Growing in the Gaps
The last update — Growing into the Valeon Ecosystem — ended with a promise and a direction. VocaSync had been put under load and rebuilt around what that load revealed. The design language had been unified across all Valeon products. Plutarc was next. ShipSpace had moved from hypothesis to architectural planning.
What it did not mention was anything about OEMI. Or a Fourier transform experiment that had no business being as interesting as it turned out to be.
This is not a new pattern. Before VocaSync existed, there were two browser-based tools: Valeon TTS Studio, which made text-to-speech usable without a deployment pipeline, and WhisperX Studio, which put automatic speech recognition in the browser and asked what accessibility in that space could actually look like. Neither was a product in the full sense. Both were questions that needed answering before a platform could be built around the answers. VocaSync is, in part, what those questions produced.
The work that happens in the gaps is not filler. It is often the work that makes the next thing possible — the contained experiment that maps unfamiliar territory, the rewrite that brings a product into line with the standard the rest of the stack has since reached. It does not announce itself. It ships, or it informs, and then you write about it after the fact.
This update is that kind. Two things have shipped that were not loudly announced, and one idea is still forming that I am not ready to make precise. What follows is an account of all three.
OEMI Gets a Proper Identity
OEMI has been running quietly for a while now, doing what it was designed to do. But the UI was telling a different story to the one the rest of Valeon tells — it looked like a product from a different house.
That changes now. The UI has been rebuilt from the ground up to match the design philosophy running across Plutarc, VocaSync, and the Valeon blog. Same visual language, same spatial logic, same sense that these things belong to one another. The Valeon umbrella should be immediately legible across every product under it.
More substantially: the identity submission, editing, and review pipeline has been completely reworked. The old flow had friction in the wrong places. The new one borrows the rendering architecture from Valeon — the same pipeline that handles post rendering on this blog — and applies it to identity pages. The result is a far more coherent authoring experience, and an identity page that renders with the same fidelity I expect from the rest of the stack.
The editor upgrade deserves its own mention. OEMI now uses TipTap, which is the same direction the Valeon author dashboard is heading. One editor abstraction, adopted consistently, rather than a different tool per product. Small decision, meaningful over time.
Wavegram: A Fourier Experiment That Shipped
Wavegram started as a question: what does audio actually look like when you pull it apart with a Fast Fourier Transform and render it as an image?
The answer, it turns out, is interesting enough to put in front of people — and more complete than I initially described.

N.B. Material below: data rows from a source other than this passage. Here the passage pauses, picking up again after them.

/-! ### Power (R551, R553, R558, R540) -/

/-- POWER_REQUEST (R551, R553, R540). -/
def execPowerRequest (cci : Nat) (input : List Byte) (s : State) : Host.Outcome State Fault Refusal :=
  (s.kamcon cci (.powerRequest cci input) input 1 0 [(0, 0, 8)] fun s =>
    match field input 0 1 with
    | 0 => s.askClear.answerCode cci 0
    | 1 =>
      let s := s.askNight
      s.answerCode cci (s.rd PWR_CTL.CHECK)
    | _ => s.answerCode cci 0xD6).done

/-- The wake enables are the bits of a value (R553). -/
def State.setWakes (s : State) (v : Nat) : State :=
  ((s.put PWR_CFG.WAKE_LINK (bit v 0)).put PWR_CFG.WAKE_CON (bit v 1)).put PWR_CFG.WAKE_VSENSE (bit v 2)

/-- WAKE_CFG (R553, R540). -/
def execWakeCfg (cci : Nat) (input : List Byte) (s : State) : Host.Outcome State Fault Refusal :=
  (s.kamcon cci (.wakeCfg cci input) input 1 0 [(0, 0, 3)] fun s =>
    let v := field input 0 1
    if v = 0 then s.answerCode cci 0xD6
    else (s.setWakes v).answerCode cci 0).done

/-- DOMAIN_REQUEST (R558, R540): the body gives the refuser with 0xD9. -/
def execDomainRequest (cci : Nat) (input : List Byte) (s : State) : Host.Outcome State Fault Refusal :=
  (s.kamcon cci (.domainRequest cci input) input 2 1 [(0, 0, 8), (1, 0, 8)] fun s =>
    let (code, r, s) := s.askDomain .kamcon (field input 0 1) (field input 1 1)
    let s := s.wr PWR_DOMCTL.CHECK code
    let s := if r = 0 then s else s.wr PWR_DOMCTL.REFUSER r
    if code = 0xD9 then s.reply cci rcInvalidInput (kamHead code 0 ++ [r]) else s.answer cci code 0 [0]).done

/-! ### Firmware (R489, R490, R540) -/

/-- The 8 bytes of an image (R540). -/
def FwImage.bytes (x : FwImage) : List Nat := [flag x.valid, x.svn] ++ outBytes x.release 2 ++ outBytes x.length 4

/-- FW_SLOTS (R540). -/
def execFwSlots (cci : Nat) (input : List Byte) (s : State) : Host.Outcome State Fault Refusal :=
  (s.kamcon cci (.fwSlots cci input) input 0 48 [] fun s => s.answer cci 0 0 (s.chip.flash.flatMap FwImage.bytes)).done

/-- SVN_COMMIT (R490, R540). -/
def execSvnCommit (cci : Nat) (input : List Byte) (s : State) : Host.Outcome State Fault Refusal :=
  (s.kamcon cci (.svnCommit cci input) input 1 1 [(0, 0, 2)] fun s =>
    let type := field input 0 1
    if type = 0 then s.answer cci 0x02 0 [0]
    else
      let (code, s) := s.commitSvn type
      if code = callOk then s.answer cci 0 0 [s.fusedSvn type] else s.answer cci 0x06 0 [0]).done

end Sys2Proof.Machine
end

Wavegram is a two-tab single-page application. The forward direction is what I originally led with: drop in an audio file up to sixty seconds, and it produces a square PNG spectrogram entirely in the browser. No server, no uploads, no network calls. The audio is decoded via the Web Audio API, mixed to mono, resampled to 16 kHz, and run through a Short-Time Fourier Transform with a Hann window before being written to the image. Two precision modes: 8-bit grayscale and 16-bit, where magnitude is packed across the red and green channels for substantially cleaner output. The 16-bit mode is the recommended default.
The backward direction is the more interesting part. The same PNG can be loaded back in, the spectrogram read, and the audio reconstructed — via Griffin-Lim phase recovery running in a Web Worker, with three quality presets from fast to high-fidelity. Phase is discarded in the forward pass and recovered probabilistically on the return, so the reconstruction is faithful to the original but not bit-exact. That is a property of magnitude-only spectrograms, not a limitation of the implementation.
What makes this work cleanly is that the PNG is self-describing. Every parameter needed to reconstruct the audio is embedded directly in the image — in the first sixteen rows, rendered as 8×8 black-and-white squares: sample rate, FFT and hop size, sample count, precision flag, and a CRC-16 to validate the lot. The format carries a four-byte magic sequence. Lossy image formats are rejected at the decoder by signature, because JPEG and WebP compression corrupts the magnitude values. Any Wavegram PNG decodes with no external state, by design.
The source is on GitHub if you want to pull it apart. The DSP and codec logic is kept entirely free of any DOM or React dependency — it runs identically in the browser, in a Web Worker, and in Vitest under Node.
Wavegram was a contained experiment with a specific goal: understand what is possible at the intersection of audio, frequency analysis, and in-browser rendering. That goal is answered. What I did not expect is that answering it would illuminate something directly relevant to where VocaSync is heading.
The Signal I Have Not Finished Reading Yet
I will not overstate what I know here, because I do not know enough yet to state it precisely.
What I can say is this: spectrograms are not decorative. They are the intermediate representation that most synthesis and voice cloning models actually operate on. Mel spectrograms sit at the centre of how XTTS v2, StyleTTS 2, and the rest of the VocaSync Studio stack produce and evaluate audio. Wavegram probed that domain from the browser side, and the distance between what it can do and what a studio-grade workflow might need is shorter than I initially assumed.
There is something there. I am not ready to say what it becomes yet.
More when I am.